## Exercise aim
The material below holds a span beginning at the line with "theorem State.setStr_capoForceN (s" and ending at the line with "theorem State.setStr_evtIn (s". Quote that span exactly, both ends included, and only that span.

## Supplied records
-- ==== Sys2Proof/Laws/State.lean ====
section
/-! SUPPORT. What each update of the state leaves of every field, so that no proof unfolds a record update. -/

namespace Sys2Proof.Machine

/-! ## The module -/

@[simp] theorem State.str_setStr (s : State) (x : Str) (c : StringSt) : (s.setStr x c).str x = c := by cases x <;> rfl
@[simp] theorem State.str_setStr_other (s : State) (x : Str) (c : StringSt) : (s.setStr x c).str x.other = s.str x.other := by
  cases x <;> rfl
@[simp] theorem State.str_updStr (s : State) (x : Str) (f : StringSt → StringSt) : (s.updStr x f).str x = f (s.str x) := by
  cases x <;> rfl
@[simp] theorem State.str_updStr_other (s : State) (x : Str) (f : StringSt → StringSt) :
    (s.updStr x f).str x.other = s.str x.other := by cases x <;> rfl
@[simp] theorem State.setStr_str (s : State) (x : Str) : s.setStr x (s.str x) = s := by cases x <;> rfl
@[simp] theorem State.setStr_setStr (s : State) (x : Str) (c d : StringSt) : (s.setStr x c).setStr x d = s.setStr x d := by
  cases x <;> rfl
/-- Two changes of one string are one. -/
@[simp] theorem State.updStr_updStr (s : State) (x : Str) (f g : StringSt → StringSt) :
    (s.updStr x f).updStr x g = s.updStr x fun c => g (f c) := by cases x <;> rfl
/-- A change of a string matters only at what it is. -/
theorem State.updStr_congr (s : State) (x : Str) (f g : StringSt → StringSt) (h : f (s.str x) = g (s.str x)) :
    s.updStr x f = s.updStr x g := by simp [State.updStr, h]
@[simp] theorem State.str_setTile (s : State) (n : Nat) (d : TileSt) (x : Str) : (s.setTile n d).str x = s.str x := by
  cases x <;> rfl
@[simp] theorem State.str_updTile (s : State) (n : Nat) (f : TileSt → TileSt) (x : Str) : (s.updTile n f).str x = s.str x := by
  cases x <;> rfl
@[simp] theorem State.tile_setStr (s : State) (x : Str) (c : StringSt) (n : Nat) : (s.setStr x c).tile n = s.tile n := by
  cases x <;> rfl
@[simp] theorem State.tile_updStr (s : State) (x : Str) (f : StringSt → StringSt) (n : Nat) : (s.updStr x f).tile n = s.tile n := by
  cases x <;> rfl
@[simp] theorem State.setStr_now (s : State) (x : Str) (c : StringSt) : (s.setStr x c).now = s.now := by cases x <;> rfl
@[simp] theorem State.setStr_tiles (s : State) (x : Str) (c : StringSt) : (s.setStr x c).tiles = s.tiles := by cases x <;> rfl
@[simp] theorem State.setStr_stage (s : State) (x : Str) (c : StringSt) : (s.setStr x c).stage = s.stage := by cases x <;> rfl
@[simp] theorem State.setStr_capoForceN (s : State) (x : Str) (c : StringSt) : (s.setStr x c).capoForceN = s.capoForceN := by cases x <;> rfl
@[simp] theorem State.setStr_evtIn (s : State) (x : Str) (c : StringSt) : (s.setStr x c).evtIn = s.evtIn := by cases x <;> rfl
@[simp] theorem State.setStr_hostMem (s : State) (x : Str) (c : StringSt) : (s.setStr x c).hostMem = s.hostMem := by cases x <;> rfl
@[simp] theorem State.setStr_pending (s : State) (x : Str) (c : StringSt) : (s.setStr x c).pending = s.pending := by cases x <;> rfl
@[simp] theorem State.updStr_now (s : State) (x : Str) (f : StringSt → StringSt) : (s.updStr x f).now = s.now := by cases x <;> rfl
@[simp] theorem State.updStr_tiles (s : State) (x : Str) (f : StringSt → StringSt) : (s.updStr x f).tiles = s.tiles := by cases x <;> rfl
@[simp] theorem State.updStr_stage (s : State) (x : Str) (f : StringSt → StringSt) : (s.updStr x f).stage = s.stage := by cases x <;> rfl
@[simp] theorem State.updStr_capoForceN (s : State) (x : Str) (f : StringSt → StringSt) : (s.updStr x f).capoForceN = s.capoForceN := by cases x <;> rfl
@[simp] theorem State.updStr_evtIn (s : State) (x : Str) (f : StringSt → StringSt) : (s.updStr x f).evtIn = s.evtIn := by cases x <;> rfl
@[simp] theorem State.updStr_hostMem (s : State) (x : Str) (f : StringSt → StringSt) : (s.updStr x f).hostMem = s.hostMem := by cases x <;> rfl
@[simp] theorem State.updStr_pending (s : State) (x : Str) (f : StringSt → StringSt) : (s.updStr x f).pending = s.pending := by cases x <;> rfl
@[simp] theorem State.updBoth_now (s : State) (f : StringSt → StringSt) : (s.updBoth f).now = s.now := rfl
@[simp] theorem State.updBoth_tiles (s : State) (f : StringSt → StringSt) : (s.updBoth f).tiles = s.tiles := rfl
@[simp] theorem State.updBoth_stage (s : State) (f : StringSt → StringSt) : (s.updBoth f).stage = s.stage := rfl
@[simp] theorem State.updBoth_capoForceN (s : State) (f : StringSt → StringSt) : (s.updBoth f).capoForceN = s.capoForceN := rfl
@[simp] theorem State.updBoth_evtIn (s : State) (f : StringSt → StringSt) : (s.updBoth f).evtIn = s.evtIn := rfl
@[simp] theorem State.updBoth_hostMem (s : State) (f : StringSt → StringSt) : (s.updBoth f).hostMem = s.hostMem := rfl
@[simp] theorem State.updBoth_pending (s : State) (f : StringSt → StringSt) : (s.updBoth f).pending = s.pending := rfl
@[simp] theorem State.setTile_now (s : State) (n : Nat) (d : TileSt) : (s.setTile n d).now = s.now := rfl
@[simp] theorem State.setTile_a (s : State) (n : Nat) (d : TileSt) : (s.setTile n d).a = s.a := rfl
@[simp] theorem State.setTile_b (s : State) (n : Nat) (d : TileSt) : (s.setTile n d).b = s.b := rfl
@[simp] theorem State.setTile_stage (s : State) (n : Nat) (d : TileSt) : (s.setTile n d).stage = s.stage := rfl
@[simp] theorem State.setTile_capoForceN (s : State) (n : Nat) (d : TileSt) : (s.setTile n d).capoForceN = s.capoForceN := rfl
@[simp] theorem State.setTile_evtIn (s : State) (n : Nat) (d : TileSt) : (s.setTile n d).evtIn = s.evtIn := rfl
@[simp] theorem State.setTile_hostMem (s : State) (n : Nat) (d : TileSt) : (s.setTile n d).hostMem = s.hostMem := rfl
@[simp] theorem State.setTile_pending (s : State) (n : Nat) (d : TileSt) : (s.setTile n d).pending = s.pending := rfl
@[simp] theorem State.updTile_now (s : State) (n : Nat) (f : TileSt → TileSt) : (s.updTile n f).now = s.now := rfl
@[simp] theorem State.updTile_a (s : State) (n : Nat) (f : TileSt → TileSt) : (s.updTile n f).a = s.a := rfl
@[simp] theorem State.updTile_b (s : State) (n : Nat) (f : TileSt → TileSt) : (s.updTile n f).b = s.b := rfl
@[simp] theorem State.updTile_stage (s : State) (n : Nat) (f : TileSt → TileSt) : (s.updTile n f).stage = s.stage := rfl
@[simp] theorem State.updTile_capoForceN (s : State) (n : Nat) (f : TileSt → TileSt) : (s.updTile n f).capoForceN = s.capoForceN := rfl
@[simp] theorem State.updTile_evtIn (s : State) (n : Nat) (f : TileSt → TileSt) : (s.updTile n f).evtIn = s.evtIn := rfl
@[simp] theorem State.updTile_hostMem (s : State) (n : Nat) (f : TileSt → TileSt) : (s.updTile n f).hostMem = s.hostMem := rfl
@[simp] theorem State.updTile_pending (s : State) (n : Nat) (f : TileSt → TileSt) : (s.updTile n f).pending = s.pending := rfl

## Written response
@[simp] theorem State.setStr_capoForceN (s : State) (x : Str) (c : StringSt) : (s.setStr x c).capoForceN = s.capoForceN := by cases x <;> rfl
@[simp] theorem State.setStr_evtIn (s : State) (x : Str) (c : StringSt) : (s.setStr x c).evtIn = s.evtIn := by cases x <;> rfl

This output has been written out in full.